[PROMPT]
Each line below containing the word "toNat" needs to be shown.

[DATA SECTION]

theorem test_hyps_RulesDirectionsMessages :
    (∃ s : State, OpenLink .terminal s ∧ ruleOk Rule.default = true ∧ ruleOk { Rule.default with tolerance := 64 } = false) ∧
    (∃ s : State, OpenLink .terminal s ∧ directionOk ⟨.refer, some 254, 127, .left⟩ = true ∧
      directionOk ⟨.refer, none, 128, .left⟩ = false ∧ ∀ j : Fin 64, s.directions.get j = none) ∧
    (∃ s : State, OpenLink .terminal s ∧ s.directions.get 63 = some ⟨.refer, some 254, 127, .left⟩) ∧
    (∃ s : State, OpenLink .terminal s ∧ itemsOk (1 :: 2 :: List.replicate 38 0x20) = true ∧
      itemsOk (List.replicate 41 0x20) = false ∧ itemsOk [3] = false) :=
  ⟨⟨State.reset,
    openLink_of (by decide +kernel), by decide +kernel⟩,
    ⟨State.reset,
    openLink_of (by decide +kernel), by decide +kernel⟩,
    ⟨({ State.reset with directions := State.reset.directions.set 63 (some ⟨.refer, some 254, 127, .left⟩) } : State),
    openLink_of (by decide +kernel), by decide +kernel⟩,
    ⟨State.reset,
    openLink_of (by decide +kernel), by decide +kernel⟩⟩

theorem test_hyps_DecisionTrail :
    (∃ s : State, OpenLink .terminal s ∧ s.frozen = false) ∧
    (∃ s : State, OpenLink .terminal s ∧ s.frozen = true ∧ s.trail = []) ∧
    (∃ s : State, OpenLink .terminal s ∧ s.frozen = true ∧ s.cursor = some 0 ∧
      s.trail[0]? = some ⟨0, 1, 3, .refer, 0, .verdict, none, false⟩) :=
  ⟨⟨State.reset,
    openLink_of (by decide +kernel), by decide +kernel⟩,
    ⟨({ State.reset with frozen := true } : State),
    openLink_of (by decide +kernel), by decide +kernel⟩,
    ⟨({ State.reset with trail := [⟨0, 1, 3, .refer, 0, .verdict, none, false⟩], frozen := true, cursor := some 0 } : State),
    openLink_of (by decide +kernel), by decide +kernel⟩⟩

theorem test_hyps_HoldRequests :
    (∃ s : State, OpenLink .authority s ∧ codeValid code1 = true ∧ codeForm code1 = true ∧ s.holdList = []) ∧
    (∃ s : State, OpenLink .authority s ∧ s.holdOf code1 = some (0, ⟨code1, .customs, 1, none⟩)) ∧
    (∃ s : State, OpenLink .authority s ∧ (∀ p ∈ s.holdList, p.2.code ≠ code1) ∧ 512 ≤ s.holdList.length) ∧
    (∃ s : State, OpenLink .authority s ∧ codeValid [] = false ∧ codeForm [] = false ∧ 4294967295 < 4294967296) ∧
    (OpenLink .terminal State.reset) :=
  ⟨⟨State.reset,
    openLink_of (by decide +kernel), by decide +kernel⟩,
    ⟨({ (withVisit (referred1) State.reset) with holdList := [(0, ⟨code1, .customs, 1, none⟩)] } : State),
    openLink_of (by decide +kernel), by decide +kernel⟩,
    ⟨({ State.reset with holdList := (List.range 512).map fun i => (i, ⟨num 11 i, .customs, 0, none⟩) } : State),
    openLink_of (by decide +kernel), by decide +kernel⟩,
    ⟨State.reset,
    openLink_of (by decide +kernel), by decide +kernel⟩,
    openLink_of (by decide +kernel)⟩

theorem test_hyps_HoldsOnVisits :
    ((withVisit (checking3) State.reset).visit 0 = some (checking3)) ∧
    ((withVisit (visit3 .referred (some .refer)) State.reset).visit 0 = some (visit3 .referred (some .refer))) ∧
    ((visit3 .closing none).state = .closing) ∧
    ((withVisit ({ visit3 .directed (some .admitted) with carried := [carried .single] }) (open3 id id)).bound 3 = some (0,
      { visit3 .directed (some .admitted) with carried := [carried .single] }) ∧
      Visit.verdict ({ visit3 .directed (some .admitted) with carried := [carried .single] }) ≠ some .refer) ∧
    (({ (withVisit (referred1) State.reset) with holdList := [(0, ⟨code1, .customs, 1, none⟩)] } : State).visit 0 = some (referred1) ∧
      ({ (withVisit (referred1) State.reset) with holdList := [(0, ⟨code1, .customs, 1, none⟩)] } : State).carriesHeld (referred1) = true) :=
  ⟨by decide +kernel,
    by decide +kernel,
    by decide +kernel,
    by decide +kernel,
    by decide +kernel⟩

theorem test_hyps_NoticesAndSlots :
    (∃ s : State, OpenLink .terminal s ∧ 0xFFF8#16 &&& 7 = 0 ∧ 4#16 &&& 7 ≠ 0) ∧
    (OpenLink .authority State.reset) ∧
    ((List.replicate 32 0#8).length = 32 ∧ 7 < 8 ∧ (List.replicate 31 0#8).length ≠ 32) :=
  ⟨⟨State.reset,
    openLink_of (by decide +kernel), by decide +kernel⟩,
    openLink_of (by decide +kernel),
    by decide +kernel⟩

theorem test_hyps_Restart :
    OpenLink .terminal State.reset :=
  openLink_of (by decide +kernel)

theorem test_hyps_EventEnablesAndFaults :
    (∃ s : State, OpenLink .terminal s ∧ (511#16).toNat < 512 ∧ 512 ≤ (512#16).toNat) ∧
    (∃ s : State, OpenLink .terminal s ∧ (15#16).toNat < (if (16 : PortId).val < 16 then 512 else 16) ∧
      (511#16).toNat < (if (15 : PortId).val < 16 then 512 else 16)) ∧
    ((if 17 < 16 then 512 else 16) ≤ (16#16).toNat ∧ 17 < 18) ∧
    (hasBit (FaultRecord.reset true).mask 0 = false ∧ (FaultRecord.reset true).pointer = none) ∧
    (hasBit ({ FaultRecord.reset true with mask := 1 } : FaultRecord).mask 0 = true) ∧
    (hasBit (State.reset.faults.get 0).mask 0 = false ∧ hasBit (State.reset.faults.get 0).status 0 = false) :=
  ⟨⟨State.reset,
    openLink_of (by decide +kernel), by decide +kernel⟩,
    ⟨State.reset,
    openLink_of (by decide +kernel), by decide +kernel⟩,
    by decide +kernel,
    by decide +kernel,
    by decide +kernel,
    by decide +kernel⟩

theorem test_hyps_UnknownRequests :
    (∃ s : State, OpenLink .terminal s ∧ Link.knows .terminal 0xFF = false) ∧
    (requestOf (.readStatus 1) = some (.terminal, 1, .readStatus) ∧ Request.wf .readStatus = true) ∧
    (∃ s : State, OpenLink .authority s ∧ Link.knows .authority 0x60 = true ∧ parseRequest 0x60 [] = none) :=
  ⟨⟨State.reset,
    openLink_of (by decide +kernel), by decide +kernel⟩,
    by decide +kernel,
    ⟨State.reset,
    openLink_of (by decide +kernel), by decide +kernel⟩⟩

[THE ANSWER]
    (∃ s : State, OpenLink .terminal s ∧ (511#16).toNat < 512 ∧ 512 ≤ (512#16).toNat) ∧
    (∃ s : State, OpenLink .terminal s ∧ (15#16).toNat < (if (16 : PortId).val < 16 then 512 else 16) ∧
      (511#16).toNat < (if (15 : PortId).val < 16 then 512 else 16)) ∧
    ((if 17 < 16 then 512 else 16) ≤ (16#16).toNat ∧ 17 < 18) ∧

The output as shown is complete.